Founded to address the challenges of volatility and integration in the cryptocurrency market, U9 offers an innovative solution for on-chain asset liquidity. Users can spend their crypto assets in everyday transactions, while merchants are settled in stablecoins, ensuring consistent value. This setup not only bridges the gap between digital assets and traditional finance but also enhances user experience by transforming on-chain holdings into liquid assets usable across various scenarios.
U9 operates through five interconnected engines, each serving a unique function in its ecosystem:
Additionally, U9 includes a unique feature, the U.S. equities port, which directly connects tokenized equities to the ecosystem, providing users access to traditional market exposures alongside their crypto assets.
U9 aims to operate beyond just payments, integrating into broader financial applications through its supportive ecosystem tools and partnerships.

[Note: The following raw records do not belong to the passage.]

-- ==== Sys2Proof/Laws/KeepExec.lean ====
section
/-!
SUPPORT. `Keep` for every command at once: what a command leaves alone.
-/

namespace Sys2Proof

open Sys2Proof.Machine

/-- The area of each command. -/
def Instr.area : Instr → Nat
  | .porAssert .. => Touch.execPorAssert
  | .resetPin .. => Touch.execResetPin
  | .tamperEvent .. => Touch.execTamperEvent
  | .watchdogExpiry .. => Touch.execWatchdogExpiry
  | .rstReqCore .. => Touch.execRstReqCore
  | .rstReqSys .. => Touch.execRstReqSys
  | .fabricFatal .. => Touch.execFabricFatal
  | .sysTakesHold .. => Touch.execSysTakesHold
  | .coreTakesHold .. => Touch.execCoreTakesHold
  | .resetRelease .. => Touch.execResetRelease
  | .trimLoadDone .. => Touch.execTrimLoadDone
  | .firmwareVerifyDone .. => Touch.execFirmwareVerifyDone
  | .dramTrainingDone .. => Touch.execDramTrainingDone
  | .dramInitDone .. => Touch.execDramInitDone
  | .panelDescriptorVerified .. => Touch.execPanelDescriptorVerified
  | .panelRetryTimer .. => Touch.execPanelRetryTimer
  | .baselineLoad .. => Touch.execBaselineLoad
  | .ethBringup .. => Touch.execEthBringup
  | .dhcpTimeout .. => Touch.execDhcpTimeout
  | .hostBootTimeout .. => Touch.execHostBootTimeout
  | .inputIdleTimeout .. => Touch.execInputIdleTimeout
  | .registerWrite .. => Touch.execRegisterWrite
  | .pairLoRead .. => Touch.execPairLoRead
  | .pairHiRead .. => Touch.execPairHiRead
  | .pairLoWrite .. => Touch.execPairLoWrite
  | .pairHiWrite .. => Touch.execPairHiWrite
  | .pairAccess64 .. => Touch.execPairAccess64
  | .updateImmediate .. => Touch.execUpdateImmediate
  | .updateNextSubframe .. => Touch.execUpdateNextSubframe
  | .updateNextFrame .. => Touch.execUpdateNextFrame
  | .updateAtTime .. => Touch.execUpdateAtTime
  | .strobeApply .. => Touch.execStrobeApply
  | .msixPendingSend .. => Touch.execMsixPendingSend
  | .subframeLaunch .. => Touch.execSubframeLaunch
  | .fabricFrameStart .. => Touch.execFabricFrameStart
  | .viewCtrlWrite .. => Touch.execViewCtrlWrite
  | .persSlotLoad .. => Touch.execPersSlotLoad
  | .persSlotPreload .. => Touch.execPersSlotPreload
  | .persSlotEvict .. => Touch.execPersSlotEvict
  | .persLoadBegin .. => Touch.execPersLoadBegin
  | .persLoadDone .. => Touch.execPersLoadDone
  | .persPreloadDone .. => Touch.execPersPreloadDone
  | .persActNextFrame .. => Touch.execPersActNextFrame
  | .persActAtTime .. => Touch.execPersActAtTime
  | .persActCancel .. => Touch.execPersActCancel
  | .actSlip .. => Touch.execActSlip
  | .boundaryTokenArrive .. => Touch.execBoundaryTokenArrive
  | .swapTimeout .. => Touch.execSwapTimeout
  | .subframeTokenArrive .. => Touch.execSubframeTokenArrive
  | .drainMarkerArrive .. => Touch.execDrainMarkerArrive
  | .tokenDispatch .. => Touch.execTokenDispatch
  | .tokenForwardRetry .. => Touch.execTokenForwardRetry
  | .threadStartHeld .. => Touch.execThreadStartHeld
  | .endThread .. => Touch.execEndThread
  | .add .. => Touch.execAdd
  | .sub .. => Touch.execSub
  | .mul .. => Touch.execMul
  | .and .. => Touch.execAnd
  | .or .. => Touch.execOr
  | .xor .. => Touch.execXor
  | .shift .. => Touch.execShift
  | .ldi .. => Touch.execLdi
  | .fstep .. => Touch.execFstep
  | .sample .. => Touch.execSample
  | .laneSampleDone .. => Touch.execLaneSampleDone
  | .ld .. => Touch.execLd
  | .st .. => Touch.execSt
  | .emit .. => Touch.execEmit
  | .br .. => Touch.execBr
  | .wait .. => Touch.execWait
  | .const .. => Touch.execConst
  | .budget .. => Touch.execBudget
  | .param .. => Touch.execParam
  | .badOp .. => Touch.execBadOp
  | .droopDetect .. => Touch.execDroopDetect
  | .quadVoltageLoop .. => Touch.execQuadVoltageLoop
  | .eccCorrect .. => Touch.execEccCorrect
  | .cacheRefetch .. => Touch.execCacheRefetch
  | .flitPoison .. => Touch.execFlitPoison
  | .residueRetry .. => Touch.execResidueRetry
  | .marginAlarm .. => Touch.execMarginAlarm
  | .tileUncorrectable .. => Touch.execTileUncorrectable
  | .spareKat .. => Touch.execSpareKat
  | .tileCtrlKat .. => Touch.execTileCtrlKat
  | .tileCtrlMigrate .. => Touch.execTileCtrlMigrate
  | .tileInject .. => Touch.execTileInject
  | .migrationCopyDone .. => Touch.execMigrationCopyDone
  | .migrationRedirect .. => Touch.execMigrationRedirect
  | .migrationDrainDone .. => Touch.execMigrationDrainDone
  | .drainTimeout .. => Touch.execDrainTimeout
  | .rowBandComplete .. => Touch.execRowBandComplete
  | .rowBandDeadline .. => Touch.execRowBandDeadline
  | .signatureCheck .. => Touch.execSignatureCheck
  | .sigLearn .. => Touch.execSigLearn
  | .safeRelease .. => Touch.execSafeRelease
  | .safeForce .. => Touch.execSafeForce
  | .rtpPacket .. => Touch.execRtpPacket
  | .ssrcTimeout .. => Touch.execSsrcTimeout
  | .dmaHeadWrite .. => Touch.execDmaHeadWrite
  | .dmaStart .. => Touch.execDmaStart
  | .dmaRestart .. => Touch.execDmaRestart
  | .dmaStop .. => Touch.execDmaStop
  | .dmaDescriptorProcess .. => Touch.execDmaDescriptorProcess
  | .dmaDescriptorDone .. => Touch.execDmaDescriptorDone
  | .dmaRingResume .. => Touch.execDmaRingResume
  | .sequenceHeader .. => Touch.execSequenceHeader
  | .frameHeader .. => Touch.execFrameHeader
  | .planeAtlas .. => Touch.execPlaneAtlas
  | .maskSection .. => Touch.execMaskSection
  | .residualSet .. => Touch.execResidualSet
  | .overlayCue .. => Touch.execOverlayCue
  | .signatureCue .. => Touch.execSignatureCue
  | .keyCue .. => Touch.execKeyCue
  | .privateUnit .. => Touch.execPrivateUnit
  | .refusedUnit .. => Touch.execRefusedUnit
  | .pictureDecoded .. => Touch.execPictureDecoded
  | .decodeDeadline .. => Touch.execDecodeDeadline
  | .dpPicture .. => Touch.execDpPicture
  | .dpTimingChange .. => Touch.execDpTimingChange
  | .dpLinkLoss .. => Touch.execDpLinkLoss
  | .lzcHeadWrite .. => Touch.execLzcHeadWrite
  | .lzcRingStart .. => Touch.execLzcRingStart
  | .lzcRingRestart .. => Touch.execLzcRingRestart
  | .lzcRingStop .. => Touch.execLzcRingStop
  | .lzcJobTake .. => Touch.execLzcJobTake
  | .lzcJobEnd .. => Touch.execLzcJobEnd
  | .lzcAbort .. => Touch.execLzcAbort
  | .sinterFlattenStart .. => Touch.execSinterFlattenStart
  | .sinterFlattenDone .. => Touch.execSinterFlattenDone
  | .bufRegister .. => Touch.execBufRegister
  | .guardedWrite .. => Touch.execGuardedWrite
  | .heldWriteRelease .. => Touch.execHeldWriteRelease
  | .guardExpiry .. => Touch.execGuardExpiry
  | .calIndexWrite .. => Touch.execCalIndexWrite
  | .readyTimeout .. => Touch.execReadyTimeout
  | .bltHeadWrite .. => Touch.execBltHeadWrite
  | .bltRingStart .. => Touch.execBltRingStart
  | .bltRingRestart .. => Touch.execBltRingRestart
  | .bltRingStop .. => Touch.execBltRingStop
  | .nop .. => Touch.execNop
  | .copy .. => Touch.execCopy
  | .fill .. => Touch.execFill
  | .draw .. => Touch.execDraw
  | .bltCommandDone .. => Touch.execBltCommandDone
  | .bltAbort .. => Touch.execBltAbort
  | .cueDraw .. => Touch.execCueDraw
  | .wmArm .. => Touch.execWmArm
  | .launchHandover .. => Touch.execLaunchHandover
  | .panelTempReading .. => Touch.execPanelTempReading
  | .panelTempTimeout .. => Touch.execPanelTempTimeout
  | .lensStep .. => Touch.execLensStep
  | .rectSubmit .. => Touch.execRectSubmit
  | .blankingStart .. => Touch.execBlankingStart
  | .vcomErrorReport .. => Touch.execVcomErrorReport
  | .patternSelect .. => Touch.execPatternSelect
  | .powerFailWarning .. => Touch.execPowerFailWarning
  | .railPowerGood .. => Touch.execRailPowerGood
  | .railPgTimeout .. => Touch.execRailPgTimeout
  | .railCmdOn .. => Touch.execRailCmdOn
  | .railCmdOff .. => Touch.execRailCmdOff
  | .railCmdRestart .. => Touch.execRailCmdRestart
  | .railCmdRelearn .. => Touch.execRailCmdRelearn
  | .dischargeStart .. => Touch.execDischargeStart
  | .powerOffPhaseEnd .. => Touch.execPowerOffPhaseEnd
  | .railFaultUv .. => Touch.execRailFaultUv
  | .railFaultOc .. => Touch.execRailFaultOc
  | .railFaultShort .. => Touch.execRailFaultShort
  | .railFaultOv .. => Touch.execRailFaultOv
  | .railFaultTemp .. => Touch.execRailFaultTemp
  | .vcomOc .. => Touch.execVcomOc
  | .railRetryTimer .. => Touch.execRailRetryTimer
  | .retryCountReset .. => Touch.execRetryCountReset
  | .loadTransferDone .. => Touch.execLoadTransferDone
  | .crackTimer .. => Touch.execCrackTimer
  | .laneDetectCheck .. => Touch.execLaneDetectCheck
  | .laneTrainDone .. => Touch.execLaneTrainDone
  | .laneTrainTimeout .. => Touch.execLaneTrainTimeout
  | .laneLockDone .. => Touch.execLaneLockDone
  | .laneExchange .. => Touch.execLaneExchange
  | .laneFailedRetry .. => Touch.execLaneFailedRetry
  | .eqTrackStep .. => Touch.execEqTrackStep
  | .laneInvalidHeader .. => Touch.execLaneInvalidHeader
  | .laneLinkLost .. => Touch.execLaneLinkLost
  | .laneRetrain .. => Touch.execLaneRetrain
  | .laneTest .. => Touch.execLaneTest
  | .laneTestExit .. => Touch.execLaneTestExit
  | .laneLoopWrite .. => Touch.execLaneLoopWrite
  | .injectOne .. => Touch.execInjectOne
  | .injectRate .. => Touch.execInjectRate
  | .lanePowerDown .. => Touch.execLanePowerDown
  | .laneWake .. => Touch.execLaneWake
  | .memRequest .. => Touch.execMemRequest
  | .rhWindowEnd .. => Touch.execRhWindowEnd
  | .scrubRead .. => Touch.execScrubRead
  | .pageIdleClose .. => Touch.execPageIdleClose
  | .refreshDue .. => Touch.execRefreshDue
  | .geyserBurst .. => Touch.execGeyserBurst
  | .mr4Read .. => Touch.execMr4Read
  | .eyeTrack .. => Touch.execEyeTrack
  | .memFreqRequest .. => Touch.execMemFreqRequest
  | .memFreqChangeStart .. => Touch.execMemFreqChangeStart
  | .memFreqChangeDone .. => Touch.execMemFreqChangeDone
  | .memUnfreeze .. => Touch.execMemUnfreeze
  | .freezeCoreTimeout .. => Touch.execFreezeCoreTimeout
  | .regionWrite .. => Touch.execRegionWrite
  | .pairHello .. => Touch.execPairHello
  | .roleSettle .. => Touch.execRoleSettle
  | .driveGrantReport .. => Touch.execDriveGrantReport
  | .heartbeatSend .. => Touch.execHeartbeatSend
  | .heartbeat .. => Touch.execHeartbeat
  | .heartbeatMiss .. => Touch.execHeartbeatMiss
  | .pairAckSend .. => Touch.execPairAckSend
  | .pairAck .. => Touch.execPairAck
  | .pairResendTimeout .. => Touch.execPairResendTimeout
  | .noticeFail .. => Touch.execNoticeFail
  | .noticeHandover .. => Touch.execNoticeHandover
  | .noticePanelFault .. => Touch.execNoticePanelFault
  | .noticeMirrorDown .. => Touch.execNoticeMirrorDown
  | .panelPortLostReport .. => Touch.execPanelPortLostReport
  | .mirrorWrite .. => Touch.execMirrorWrite
  | .mirrorStrobe .. => Touch.execMirrorStrobe
  | .delta .. => Touch.execDelta
  | .snapshot .. => Touch.execSnapshot
  | .pairCmdHandover .. => Touch.execPairCmdHandover
  | .pairCmdResync .. => Touch.execPairCmdResync
  | .signatures .. => Touch.execSignatures
  | .divergenceKat .. => Touch.execDivergenceKat
  | .katResult .. => Touch.execKatResult
  | .timePacket .. => Touch.execTimePacket
  | .launchPacket .. => Touch.execLaunchPacket
  | .mailboxPacket .. => Touch.execMailboxPacket
  | .tephraPacket .. => Touch.execTephraPacket
  | .arrayHello .. => Touch.execArrayHello
  | .arrayStatus .. => Touch.execArrayStatus
  | .arrayStatusSend .. => Touch.execArrayStatusSend
  | .arrayBadPacket .. => Touch.execArrayBadPacket
  | .arrayTimeExchange .. => Touch.execArrayTimeExchange
  | .pairTimeExchange .. => Touch.execPairTimeExchange
  | .ptpMessage .. => Touch.execPtpMessage
  | .sourceTimeout .. => Touch.execSourceTimeout
  | .timeCmdAccept .. => Touch.execTimeCmdAccept
  | .timeCmdSlew .. => Touch.execTimeCmdSlew
  | .timeCmdDiscard .. => Touch.execTimeCmdDiscard
  | .slewDone .. => Touch.execSlewDone
  | .ppsOutEdge .. => Touch.execPpsOutEdge
  | .ppsInEdge .. => Touch.execPpsInEdge
  | .timeLaunchWrite .. => Touch.execTimeLaunchWrite
  | .timeLaunchFlush .. => Touch.execTimeLaunchFlush
  | .tcxoTrim .. => Touch.execTcxoTrim
  | .hostPortReset .. => Touch.execHostPortReset
  | .functionLevelReset .. => Touch.execFunctionLevelReset
  | .bar2Access .. => Touch.execBar2Access
  | .ethFrame .. => Touch.execEthFrame
  | .cageRetrainDone .. => Touch.execCageRetrainDone
  | .qsfpPlug .. => Touch.execQsfpPlug
  | .previewFrame .. => Touch.execPreviewFrame
  | .previewCaptureDone .. => Touch.execPreviewCaptureDone
  | .mbxPost .. => Touch.execMbxPost
  | .mbxAck .. => Touch.execMbxAck
  | .mbxWithdraw .. => Touch.execMbxWithdraw
  | .cmdPersLoad .. => Touch.execCmdPersLoad
  | .cmdPersActivate .. => Touch.execCmdPersActivate
  | .cmdHealth .. => Touch.execCmdHealth
  | .cmdKeyLoad .. => Touch.execCmdKeyLoad
  | .cmdAttest .. => Touch.execCmdAttest
  | .cmdCalibrate .. => Touch.execCmdCalibrate
  | .cmdTephraExport .. => Touch.execCmdTephraExport
  | .cmdRole .. => Touch.execCmdRole
  | .cmdKeyEnroll .. => Touch.execCmdKeyEnroll
  | .cmdDebugChallenge .. => Touch.execCmdDebugChallenge
  | .cmdRestart .. => Touch.execCmdRestart
  | .cmdBoot .. => Touch.execCmdBoot
  | .cmdUnknown .. => Touch.execCmdUnknown
  | .lockClaim .. => Touch.execLockClaim
  | .lockRelease .. => Touch.execLockRelease
  | .svnCommitFw .. => Touch.execSvnCommitFw
  | .svnCommitPers .. => Touch.execSvnCommitPers
  | .svnCommitDone .. => Touch.execSvnCommitDone
  | .dbgSubmit .. => Touch.execDbgSubmit
  | .dbgLock .. => Touch.execDbgLock
  | .challengeExpiry .. => Touch.execChallengeExpiry
  | .keyExpiry .. => Touch.execKeyExpiry
  | .sensorSample .. => Touch.execSensorSample
  | .thermalCut .. => Touch.execThermalCut
  | .restartAllowed .. => Touch.execRestartAllowed
  | .sensRearm .. => Touch.execSensRearm
  | .vcoreLoop .. => Touch.execVcoreLoop
  | .calReq .. => Touch.execCalReq
  | .calSchedule .. => Touch.execCalSchedule
  | .calRunDone .. => Touch.execCalRunDone
  | .calTimeout .. => Touch.execCalTimeout
  | .tephraWrite .. => Touch.execTephraWrite
  | .tephraLostEntry .. => Touch.execTephraLostEntry
  | .tephFreeze .. => Touch.execTephFreeze
  | .tephResume .. => Touch.execTephResume
  | .tephClear .. => Touch.execTephClear
  | .tephraSave .. => Touch.execTephraSave
  | .corrSummary .. => Touch.execCorrSummary
  | .alertTimeout .. => Touch.execAlertTimeout
  | .aoSupplyFall .. => Touch.execAoSupplyFall
  | .mainsReturn .. => Touch.execMainsReturn
  | .ethLinkChange .. => Touch.execEthLinkChange
  | .hostLinkUp .. => Touch.execHostLinkUp
  | .dpLinkTrained .. => Touch.execDpLinkTrained
  | .hdcpStateChange .. => Touch.execHdcpStateChange
  | .dptxHotplug .. => Touch.execDptxHotplug
  | .ptpAnnounceTimeout .. => Touch.execPtpAnnounceTimeout
  | .dhcpLeaseTimer .. => Touch.execDhcpLeaseTimer
  | .standbyRailSense .. => Touch.execStandbyRailSense
  | .railConverterCooled .. => Touch.execRailConverterCooled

Its ecosystem connects payments, social interactions, and U.S. equity market access, making it a comprehensive solution for modern financial needs.
The core architecture of U9 focuses on an efficient, seamless transaction and settlement process. Behind each transaction, the protocol automates routing, asset conversion, and risk management, culminating in a smooth settlement sequence verifiable on the blockchain. This robust framework ensures that every transaction is secure and reliable, providing transparency and efficiency critical for merchant trust and user satisfaction.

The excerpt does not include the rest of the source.